- ACTIVITY
Give back exactly the lines of the entries below from the line with "def linked : State" to the line with "host's registers -/", inclusive, and only those.

Stored items
-- ==== Sys2Proof/Tests/Slice0.lean ====
section
/-! SUPPORT. Tests: the well-formedness smoke, small checks whose expected values are the manual's own worked examples, and for every
obligation with hypotheses a named witness: a concrete state and operands that meet all the hypotheses of each clause together. -/

namespace Sys2Proof.Tests

open Sys2Proof.Machine Sys2Proof.Safety

-- One test after the other: checked all at one time, each would hold a stack of its own.
set_option Elab.async false

/-! ## Well-formedness: an ill-formed command for each check -/

/-- `n` bytes of zero. -/
def zeros (n : Nat) : List Byte := List.replicate n 0

theorem test_wf_descriptor :
    (Instr.descriptorReadDone (.data (zeros 31))).wf = false ∧ (Instr.descriptorReadDone (.data (zeros 32))).wf = true := by
  decide
theorem test_wf_burst :
    (Instr.dataBurstDone (.data (zeros 12))).wf = false ∧ (Instr.dataBurstDone (.data (zeros 264))).wf = false ∧
    (Instr.dataBurstDone (.data (zeros 16))).wf = true := by decide +kernel
theorem test_wf_snapshot :
    (Instr.snapshotReadDone (.data (zeros 1984))).wf = false ∧ (Instr.snapshotReadDone (.data (zeros 960))).wf = true ∧
    (Instr.snapshotReadDone (.data (zeros 16))).wf = true := by decide +kernel
theorem test_wf_attach :
    (Instr.attachReadDone (.data (zeros 959))).wf = false ∧ (Instr.attachReadDone (.data (zeros 960))).wf = true := by
  decide +kernel
theorem test_wf_hand_count :
    (Instr.handCountReadDone (.data (zeros 1))).wf = false ∧ (Instr.handCountReadDone .error).wf = true := by decide
theorem test_wf_posting :
    (Instr.postingReadDone (.data (zeros 256))).wf = false ∧ (Instr.postingReadDone (.data (zeros 200))).wf = true := by
  decide +kernel
theorem test_wf_catalog :
    (Instr.catalogReadDone (.data (zeros 15))).wf = false ∧ (Instr.catalogReadDone (.data (zeros 16))).wf = true := by decide

theorem test_wf_recovery :
    (Instr.recoveryReadDone (.data (zeros 239))).wf = false ∧ (Instr.recoveryReadDone (.data (zeros 240))).wf = true := by
  decide +kernel
theorem test_wf_refill :
    (Instr.refillReadDone (.data (zeros 17))).wf = false ∧ (Instr.refillReadDone (.data (zeros 16))).wf = true := by decide

/-! ## The manual's worked examples -/

/-- The latched values of the pulse example of section 3.1. -/
def pulseExample : SprayParams := { base := 400, minPulse := 20, dwell := 600, delay := 50, floor := 8, flow := 50 }

/-- The six rows of the pulse example of section 3.1, and the case of an effective min pulse of 60. -/
theorem test_pulse_example :
    pulseTime pulseExample 16 128 = 201 ∧ pulseTime pulseExample 16 10 = 20 ∧ pulseTime pulseExample 16 6 = 0 ∧
    pulseTime pulseExample 16 255 = 400 ∧ pulseTime pulseExample 24 255 = 600 ∧ pulseTime pulseExample 31 255 = 600 ∧
    pulseTime { pulseExample with minPulse := 100, dwell := 60 } 16 10 = 60 := by decide +kernel

/-- The check value that R200 gives for the nine digits. -/
theorem test_frame_check :
    frameCheck [0x31, 0x32, 0x33, 0x34, 0x35, 0x36, 0x37, 0x38, 0x39] = 0x29B1#16 := by decide +kernel

/-- The tag word of the example of section 9.8, under its maps. -/
theorem test_tag_word :
    tagFields
        { kind := { width := 2, pos := 30 }, blank := { width := 6, pos := 24 }, serial := { width := 16, pos := 0 }
          slot := { width := 7, pos := 16 }, bin := { width := 4, pos := 16 } } 0x0C1F1770#32 =
      { kind := 0, blank := 12, serial := 6000, slot := 31, bin := 15 } ∧
    extractField { width := 16, pos := 24 } 0x0C1F1770#32 = 12 := by decide +kernel

/-- Command words of R170: PASS with argument 16, PRESS with 12, SHOW with 16 × 31 + 2. -/
theorem test_command_words :
    commandWord .pass 16 = 0x00001004#32 ∧ commandWord .press 12 = 0x00000C05#32 ∧ commandWord .show 498 = 0x0001F209#32 := by
  decide +kernel

/-- Chapter 6's examples: 381,250 ticks meet 30 CU and 38 CU, not 39, and report 38; 9,810,000 do not pass 2000 CU. -/
theorem test_dose_compare :
    doseMeets 381250 30 = true ∧ doseMeets 381250 38 = true ∧ doseMeets 381250 39 = false ∧ doseCU 381250 = 38 ∧
    dosePasses 9810000 2000 = false := by decide +kernel

/-! ## Small states -/

/-- The next state of an outcome, and the state after reset where there is none. -/
def after (o : Host.Outcome State Fault Refusal) : State :=
  match o with
  | .next t => t
  | .fault _ => State.reset
  | .refused _ => State.reset

/-- The state in a mode. -/
def inMode (m : Mode) (s : State) : State := s.setCtl { s.ctl with mode := m }

/-- The dryer takes its ticks. -/
def ticking (s : State) : State := s.setDryer { s.dryer with ticking := true, periodMs := some 250 }

/-- The state at a clock value. -/
def atClock (c : Clock) (s : State) : State := s.setClock c

/-- Link settings in which role r has address 10 + r, the retry gap is 10 ms and the retry limit 2. -/
def settings : LinkSettings :=
  { LinkSettings.blank with
    roles := Vector.ofFn fun r : Fin 13 => some (BitVec.ofNat 8 (10 + r.val)), gap := 10, retryLimit := 2 }

/-- Attached at base 0x10000 with every role's module PRESENT. -/
def linked : State :=
  { State.reset with
    exch := { Exch.reset with attach := .attached, base := some 0x10000#64 }
    link :=
      { Link.reset with
        settings := some settings
        modules := Tbl.all { state := .present, silences := 0, probe := none, probeReady := false } } }

/-- Attached, in RUN, homed, with the dryer ticking. -/
def running : State :=
  ticking (inMode .run (linked.setCarousel { linked.carousel with homed := true }))

/-- A GOOD garment of slot 5 on platen 11, with nothing done to it. -/
def shirt : Garment :=
  { boundGarment State.reset { kind := 0, blank := 12, serial := 4001, slot := 0, bin := 0 } .stock 5 with
    place := .onCarousel, platen := some 11 }

/-- The state with the shirt, changed by `f`, as record 3 on the platen that stands at a position. -/
def withShirt (pos : Fin 12) (f : Garment → Garment) (s : State) : State :=
  putPlaten (platenAt s pos) { garment := some 3, enabled := true, pending := none }
    (putGarment 3 (f { shirt with platen := some (platenAt s pos) }) s)

/-- The state with a button unit. -/
def withButton (b : Button) (u : ButtonUnit) (level : Bool) (s : State) : State :=
  (putButton b u s).setPins { s.pins with buttons := Tbl.put s.pins.buttons (buttonNum b) level }

/-- A response frame without a word. -/
def answer (addr control : Byte) : List Byte := withCheck [0x5A#8, addr, control]

/-- A response frame with a word. -/
def answerWord (addr control : Byte) (w : Nat) : List Byte := withCheck ([0x5A#8, addr, control] ++ leBytes 4 w)

/-- The state with an access in progress and none waiting. -/
def withAccess (k : AccessKind) (length : Nat) (s : State) : State :=
  s.setPort
    { s.port with
      current := some { kind := k, discard := false, addr := 0, length := length, writes := [] }, waiting := [] }

/-- The access that `withAccess` puts in progress. -/
def accessOf (k : AccessKind) (length : Nat) : Access :=
  { kind := k, discard := false, addr := 0, length := length, writes := [] }

/-! ## Witnesses: the step, resets and the host's registers -/

/-- A state with a SPRAY_ROW time in its capture unit. -/
def rowSeen : State := putCapture .sprayRow (some 5) State.reset

theorem witness_IdleStepTakesOwnEventOrTick :
    (State.reset.pending = [] ∧ nextOwn State.reset = none) ∧
    (rowSeen.pending = [] ∧ nextOwn rowSeen = some .sprayRowEdge) := by decide +kernel

theorem witness_CommandsLeaveQueueAndClock :
    (∃ t, exec .memClear State.reset = .next t) ∧ (∃ t, exec .powerReset State.reset = .next t) := ⟨⟨_, rfl⟩, ⟨_, rfl⟩⟩

/-- The fault clause: a descriptor read of 32 bytes completes with 31. -/
theorem witness_EveryCommandIsAnswered :
    (withAccess .descriptor 32 linked).port.current = some (accessOf .descriptor 32) ∧
    (zeros 31).length ≠ (accessOf .descriptor 32).length ∧
    exec (.descriptorReadDone (.data (zeros 31))) (withAccess .descriptor 32 linked) = .fault .readLength :=
  ⟨rfl, by decide, rfl⟩
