-- ==== Sys2Proof/Tests/Slice0.lean ====
section
/-! SUPPORT. Tests on fixed values, and for each obligation with hypotheses a witness that meets them. The expected
results are those of spec/95_test_vectors.md (the section is named at each group) or are worked out by hand from the
rule named. -/

namespace Sys2Proof.Tests

open Sys2Proof.Machine Sys2Proof.Safety

/-! ### Helpers -/

/-- A state with these registers and RAM entries, and a ROM of zero words. -/
def st (a d pc : Word) (ram : Memory) : State :=
  { State.reset with regA := a, regD := d, pc := pc, ram := ram, rom := List.replicate 12 0#16 }

/-- What the CPU can change. -/
structure View where
  a   : Word
  d   : Word
  pc  : Word
  ram : Memory
  deriving DecidableEq, Repr

/-- The next state, if there is one. -/
def shown : Host.Outcome State Fault Refusal → Option View
  | .next t => some ⟨t.regA, t.regD, t.pc, t.ram⟩
  | .fault _ => none
  | .refused _ => none

def dOf (x : Host.Outcome State Fault Refusal) : Option Word :=
  (shown x).map View.d

def pcOf (x : Host.Outcome State Fault Refusal) : Option Word :=
  (shown x).map View.pc

/-- One step on the word `w`, placed where `s` fetches. -/
def run (w : Word) (s : State) : Option View :=
  shown (step (s.withFetchWord 16 w.toNat))

def pre (s : State) : State := { s with cfg := { s.cfg with jumpASample := .pre } }
def nop (s : State) : State := { s with cfg := { s.cfg with undocComp := .nop } }

/-! ### Decoding of words written out bit by bit (30_encoding.md tables R51, R52, R55 to R57) -/

theorem test_decode_atValue : decode 0b0110000000000000#16 = .atValue 24576#15 := by decide

theorem test_decode_cGeneric : decode 0b1110000001111111#16 = .cGeneric 3#2 ⟨.regA, ⟨false, false, false, false, false, true⟩⟩ .AMD .JMP := by decide

theorem test_decode_comp0 : decode 0b1110101010000000#16 = .comp0 3#2 .none .none := by decide

theorem test_decode_comp1 : decode 0b1110111111000000#16 = .comp1 3#2 .none .none := by decide

theorem test_decode_compNeg1 : decode 0b1110111010000000#16 = .compNeg1 3#2 .none .none := by decide

theorem test_decode_compD : decode 0b1110001100000000#16 = .compD 3#2 .none .none := by decide

theorem test_decode_compA : decode 0b1110110000000000#16 = .compA 3#2 .none .none := by decide

theorem test_decode_compNotD : decode 0b1110001101000000#16 = .compNotD 3#2 .none .none := by decide

theorem test_decode_compNotA : decode 0b1110110001000000#16 = .compNotA 3#2 .none .none := by decide

theorem test_decode_compNegD : decode 0b1110001111000000#16 = .compNegD 3#2 .none .none := by decide

theorem test_decode_compNegA : decode 0b1110110011000000#16 = .compNegA 3#2 .none .none := by decide

theorem test_decode_compDPlus1 : decode 0b1110011111000000#16 = .compDPlus1 3#2 .none .none := by decide

theorem test_decode_compAPlus1 : decode 0b1110110111000000#16 = .compAPlus1 3#2 .none .none := by decide

theorem test_decode_compDMinus1 : decode 0b1110001110000000#16 = .compDMinus1 3#2 .none .none := by decide

theorem test_decode_compAMinus1 : decode 0b1110110010000000#16 = .compAMinus1 3#2 .none .none := by decide

theorem test_decode_compDPlusA : decode 0b1110000010000000#16 = .compDPlusA 3#2 .none .none := by decide

theorem test_decode_compDMinusA : decode 0b1110010011000000#16 = .compDMinusA 3#2 .none .none := by decide

theorem test_decode_compAMinusD : decode 0b1110000111000000#16 = .compAMinusD 3#2 .none .none := by decide

theorem test_decode_compDAndA : decode 0b1110000000000000#16 = .compDAndA 3#2 .none .none := by decide

theorem test_decode_compDOrA : decode 0b1110010101000000#16 = .compDOrA 3#2 .none .none := by decide

theorem test_decode_compM : decode 0b1111110000000000#16 = .compM 3#2 .none .none := by decide

theorem test_decode_compNotM : decode 0b1111110001000000#16 = .compNotM 3#2 .none .none := by decide

theorem test_decode_compNegM : decode 0b1111110011000000#16 = .compNegM 3#2 .none .none := by decide

theorem test_decode_compMPlus1 : decode 0b1111110111000000#16 = .compMPlus1 3#2 .none .none := by decide

theorem test_decode_compMMinus1 : decode 0b1111110010000000#16 = .compMMinus1 3#2 .none .none := by decide

theorem test_decode_compDPlusM : decode 0b1111000010000000#16 = .compDPlusM 3#2 .none .none := by decide

theorem test_decode_compDMinusM : decode 0b1111010011000000#16 = .compDMinusM 3#2 .none .none := by decide

theorem test_decode_compMMinusD : decode 0b1111000111000000#16 = .compMMinusD 3#2 .none .none := by decide

theorem test_decode_compDAndM : decode 0b1111000000000000#16 = .compDAndM 3#2 .none .none := by decide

- RESPONSE TO THIS EXERCISE
def linked : State :=
  { State.reset with
    exch := { Exch.reset with attach := .attached, base := some 0x10000#64 }
    link :=
      { Link.reset with
        settings := some settings
        modules := Tbl.all { state := .present, silences := 0, probe := none, probeReady := false } } }

/-- Attached, in RUN, homed, with the dryer ticking. -/
def running : State :=
  ticking (inMode .run (linked.setCarousel { linked.carousel with homed := true }))

/-- A GOOD garment of slot 5 on platen 11, with nothing done to it. -/
def shirt : Garment :=
  { boundGarment State.reset { kind := 0, blank := 12, serial := 4001, slot := 0, bin := 0 } .stock 5 with
    place := .onCarousel, platen := some 11 }

/-- The state with the shirt, changed by `f`, as record 3 on the platen that stands at a position. -/
def withShirt (pos : Fin 12) (f : Garment → Garment) (s : State) : State :=
  putPlaten (platenAt s pos) { garment := some 3, enabled := true, pending := none }
    (putGarment 3 (f { shirt with platen := some (platenAt s pos) }) s)

/-- The state with a button unit. -/
def withButton (b : Button) (u : ButtonUnit) (level : Bool) (s : State) : State :=
  (putButton b u s).setPins { s.pins with buttons := Tbl.put s.pins.buttons (buttonNum b) level }

/-- A response frame without a word. -/
def answer (addr control : Byte) : List Byte := withCheck [0x5A#8, addr, control]

/-- A response frame with a word. -/
def answerWord (addr control : Byte) (w : Nat) : List Byte := withCheck ([0x5A#8, addr, control] ++ leBytes 4 w)

/-- The state with an access in progress and none waiting. -/
def withAccess (k : AccessKind) (length : Nat) (s : State) : State :=
  s.setPort
    { s.port with
      current := some { kind := k, discard := false, addr := 0, length := length, writes := [] }, waiting := [] }

/-- The access that `withAccess` puts in progress. -/
def accessOf (k : AccessKind) (length : Nat) : Access :=
  { kind := k, discard := false, addr := 0, length := length, writes := [] }

/-! ## Witnesses: the step, resets and the host's registers -/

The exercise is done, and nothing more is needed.